И все же, сколько бы времени и сил человек ни уделял неформальному «коллективу», значение официального коллектива не снижалось. Существовало явное противоречие между принципами справедливости и эгалитаризма, на которых должны были строиться отношения в коллективе, с одной стороны, и, с другой стороны, административной и партийной иерархией, которая действовала только в интересах верхов. Рабочие считали власть и привилегии руководства несправедливостью. Миклош Харашти обнаружил, что рабочие (как и рабочие СССР в сталинскую эпоху, особенно в 1930-е годы) осознают четкую разницу между собой и привилегированным слоем управленцев: «Они, им, их: я не верю, что любой, кто работал на заводе или имел хотя бы один поверхностный разговор с рабочими, может сомневаться в значении этих слов… руководство, те, кто отдает распоряжения и принимает решения, принимает на работу и выплачивает зарплату, руководители и их прихлебатели, которые за все отвечают, но все же остаются недосягаемыми, даже когда оказываются в нашем поле зрения».
Как отмечал Харашти, если рабочие и отделяли себя от руководителей, они необязательно относились к ним враждебно. Некоторые понимали, что руководители как технические специалисты очень ценны, однако на большинстве предприятий было распространено отношение к руководству в духе радикального марксизма. Руководителей, особенно тех, кому явно не хватало компетенции, считали паразитами, наживавшимися на излишках, производимых рабочими. Один молодой рабочий (в солидарность ленинским идеям, высказанным в труде «Государство и революция») утверждал, что административную работу мог выполнять любой грамотный рабочий, причем выполнять гораздо лучше, потому что рабочие были честнее: «Тот объем работы, который они выполняют, я имею в виду то, что они реально выполняют, мог бы выполнять любой неопытный рабочий, причем самостоятельно… если бы кто-нибудь научил его считать. Каждое утро он бы справедливо распределял трудовые задачи согласно очередности и сам отводил рабочих к их станкам…»
Не только рабочие на производстве и колхозники считали, что другие наживаются на несправедливо распределяемых привилегиях. «Белые воротнички» все чаще стали обращать внимание на несправедливое к ним отношение (особенно начиная с 1970-х годов), когда разница в зарплатах простых рабочих и специалистов с образованием заметно сократилась. Как вспоминал Фридрих Юнг, учитель из ГДР: «в трудном положении оказывался тот, у кого не было ни денег, ни связей»; он считал, что рабочие крупного успешного завода находились в значительно лучшем положении, так как они зарабатывали больше учителей и имели льготы на продовольствие и жилье.
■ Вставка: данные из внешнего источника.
/-- A level-5 result of cluster `cl`: fetches until a tile that is not empty, or the end. -/
def Tab.fetch5 (v : Tab) (cl c : Nat) (w : IWord) : Nat → State → Next × State
  | 0, s => (.done, s)
  | fuel + 1, s =>
    match s.fetchDevice c v.wc5 with
    | none => (.trap (.fault fltWorkOwner none w.toNat), s)
    | some (x, s) =>
      if v.dist5 = 2 then
        match v.listEntry cl c x w s with
        | .error (e, s) => (.trap e, s)
        | .ok (none, s) => (.done, s)
        | .ok (some i, s) => if v.emptyTile (fun _ => i) 4 then Tab.fetch5 v cl c w fuel s else (.tile i, s)
      else if x = 0xFFFFFFFF ∨ v.count 5 ≤ x then (.done, s)
      else
        let i := v.childIndex 5 x
        if v.emptyTile (fun _ => i) 4 then Tab.fetch5 v cl c w fuel s else (.tile i, s)

/-- Level 3 under a cluster counter. -/
def Tab.fetch3 (v : Tab) (up : Nat → List Nat) (cl : Nat) : Nat → State → Next × State
  | 0, s => (.done, s)
  | fuel + 1, s =>
    match s.fetchCluster cl v.wc3 with
    | (x, s) =>
      if x = 0xFFFFFFFF ∨ v.count 3 ≤ x then (.done, s)
      else
        let i := v.childIndex 3 x
        if v.emptyTile (fun L => if L = 3 then i else up L) 2 then Tab.fetch3 v up cl fuel s else (.tile i, s)

/-- Where a level-5 result is kept; it is 1 for the end, else the linear index + 2. -/
def resultKey (slot m : Nat) : Nat := 4 * m + slot

/-- The m-th TNX at level 5 of a core under a shared sequence (R227): the cluster's result, fetched by the
first core to ask. A core two results ahead of the slowest waits. -/
def State.shared5 (s : State) (core slot : Nat) (v : Tab) (w : IWord) : Option (Next × State) :=
  let cl := core / 16
  let m := tget 0 (s.core core).taken5 slot
  let slow := (upto (cl * 16) 16).any (fun n => decide (tget 0 (s.core n).taken5 slot + 1 < m))
  if slow then none
  else
    let took := fun (s : State) => s.modCore core (fun k => { k with taken5 := tset 0 k.taken5 slot (m + 1) })
    match tget 0 (s.cluster cl).results5 (resultKey slot m) with
    | 0 =>
      match v.fetch5 cl (s.core core).ctx w (2 ^ 32) s with
      | (.trap t, s) => some (.trap t, s)
      | (r, s) =>
        let code := match r with | .tile i => v.rank 5 i + 2 | _ => 1
        some (r, took (s.modCluster cl (fun c => { c with
          results5 := tset 0 (c.results5.filter (fun p => !(p.1 % 4 == slot && decide (p.1 / 4 + 2 < m + 1)))) (resultKey slot m) code })))
    | 1 => some (.done, took s)
    | n + 2 => some (.tile (v.childIndex 5 n), took s)

/-- The next tile of level `l − 1` for this core, with the state after the sequence moved. -/
def State.nextTile (s : State) (core slot l : Nat) (v : Tab) (w : IWord) : Option (Next × State) :=
  let t := s.tabSlot core slot
  let x := s.ctx (s.core core).ctx
  let pos := tget 0 t.seqs l
  let static := fun (first step : Nat) =>
    let r := v.staticNext t.idx l step (v.count l + 1) (first + pos * step) pos
    some (r.1, s.modTab core slot (fun t => { t with seqs := tset 0 t.seqs l r.2 }))
  if l = 4 then static 0 1
  else if l = 5 then
    if v.dist5 = 0 then static (x.relCluster (core / 16)) x.k else s.shared5 core slot v w
  else if v.dist3 = 0 then static (core % 16) 16
  else if v.dist3 = 2 then static 0 1
  else some (v.fetch3 t.idx (core / 16) (2 ^ 32) s)

/-- Streams of a slot start again at position 0 (R229). -/
def State.restartStreams (s : State) (core slot : Nat) : State :=
  s.modCore core (fun k => { k with streams := k.streams.map (fun p =>
    (p.1, p.2.map (fun x => if x.slot = slot then { x with pos := 0 } else x))) })

/-- A tile is taken: the levels below are before-first. -/
def State.takeTile (s : State) (core slot l : Nat) (i : Option (List Nat)) : State :=
  let s := s.modTab core slot (fun t => { t with
    cur := tset none (t.cur.filter (fun p => decide (l ≤ p.1))) (l - 1) i
    seqs := t.seqs.filter (fun p => decide (l ≤ p.1))
    count2 := if l = 3 ∧ i.isSome then t.count2 + 1 else t.count2
    count3 := if l = 4 ∧ i.isSome then t.count3 + 1 else t.count3 })
  if l = 3 ∧ i.isSome then s.restartStreams core slot else s

def State.tnx (s : State) (core : Nat) (w : IWord) : Run :=
  let slot := wf w 46 45
  let l := wf w 44 43 + 3
  let t := s.tabSlot core slot
  if !t.loaded ∨ !t.has l then s.wordFault fltTileStream w
  else
    let v := readTab t.table
    match s.nextTile core slot l v w with
    | none => .error (.later, s)
    | some (.trap x, u) => .error (x, u)
    | some (.done, u) => .ok ((u.takeTile core slot l none).setS core (wf w 51 47) 0xFFFFFFFF#32)
    | some (.tile i, u) =>
      match (if l = 3 ∧ v.cls = 0 then v.capacity (s.core core).pwr else none) with
      | some d => .error (.fault fltTileCapacity (some d) w.toNat, s)
      | none => .ok ((u.takeTile core slot l (some i)).setS core (wf w 51 47) (BitVec.ofNat 32 (v.rank l i)))

def execTnx (core : Nat) (w : IWord) (s : State) : Host.Outcome State Fault Refusal :=
  coreStep s core (.tnx core w) (fun s =>
    if !wordOk w 0x26 1 [(42, 0)] ∨ wf w 44 43 = 3 then s.illegalWord w
    else s.enqueue core .addressGen (fun s => s.tnx core w))

/-! ### TRD (R232) -/

def State.trd (s : State) (core : Nat) (w : IWord) : State :=
  let t := s.tabSlot core (wf w 46 45)
  let l := wf w 44 42
  let v := readTab t.table
  let a : Word := if t.loaded && t.has l then BitVec.ofInt 32 (v.start t.idx (wf w 41 39) l) else 0x80000000#32
  s.setS core (wf w 51 47) a

def execTrd (core : Nat) (w : IWord) (s : State) : Host.Outcome State Fault Refusal :=
  coreStep s core (.trd core w) (fun s =>
    let t := s.tabSlot core (wf w 46 45)
    let l := wf w 44 42
    if !wordOk w 0x26 3 [(38, 0)] ∨ l < 2 ∨ 5 < l ∨ (t.loaded ∧ (readTab t.table).nDims ≤ wf w 41 39) then s.illegalWord w
    else s.enqueue core .addressGen (fun s => .ok (s.trd core w)))

/-! ### Streams (R229, R230, R233) -/

/-- Lanes of a row, and the alignment its consumer requires: an accumulator line, an operand row, an
output group (R188, R202). -/
def TensorRec.rowBytes (r : TensorRec) (n : Nat) : Nat := n * halfSize r.format / 2

def TensorRec.align (r : TensorRec) (n : Nat) : Nat := if r.role = 1 then 64 else r.rowBytes n

/-- Half-byte step of a tensor's core copy along dimension d. -/
def TensorRec.step (r : TensorRec) (d : Nat) : Int :=
  (upto 0 r.nAxes).foldl (fun (n : Int) a => n + ((r.coef.getD a []).getD d 0 : Nat) * r.sstride.getD a 0
    * (if is4bit r.format then 1 else 2)) 0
Таким образом, даже при более-менее равных зарплатах недовольство несправедливыми экономическим привилегиями было повсеместным, как показали результаты нескольких независимых опросов, проведенных в 1970-е и 1980-е годы. По данным опроса в Польше в 1981 году, 86% населения находили разницу в зарплате «возмутительно несправедливой», а большинство населения Венгрии считало, что партия действовала «в большой степени» в интересах партийной верхушки и небольшой группы аппаратчиков. Кажется, что с уравниванием зарплат люди почувствовали, что привилегии стали еще более несправедливыми. Исследование общественного мнения в СССР в эпоху Брежнева показало, что молодое поколение в большей степени, чем старое, считало эту эпоху самой несправедливой.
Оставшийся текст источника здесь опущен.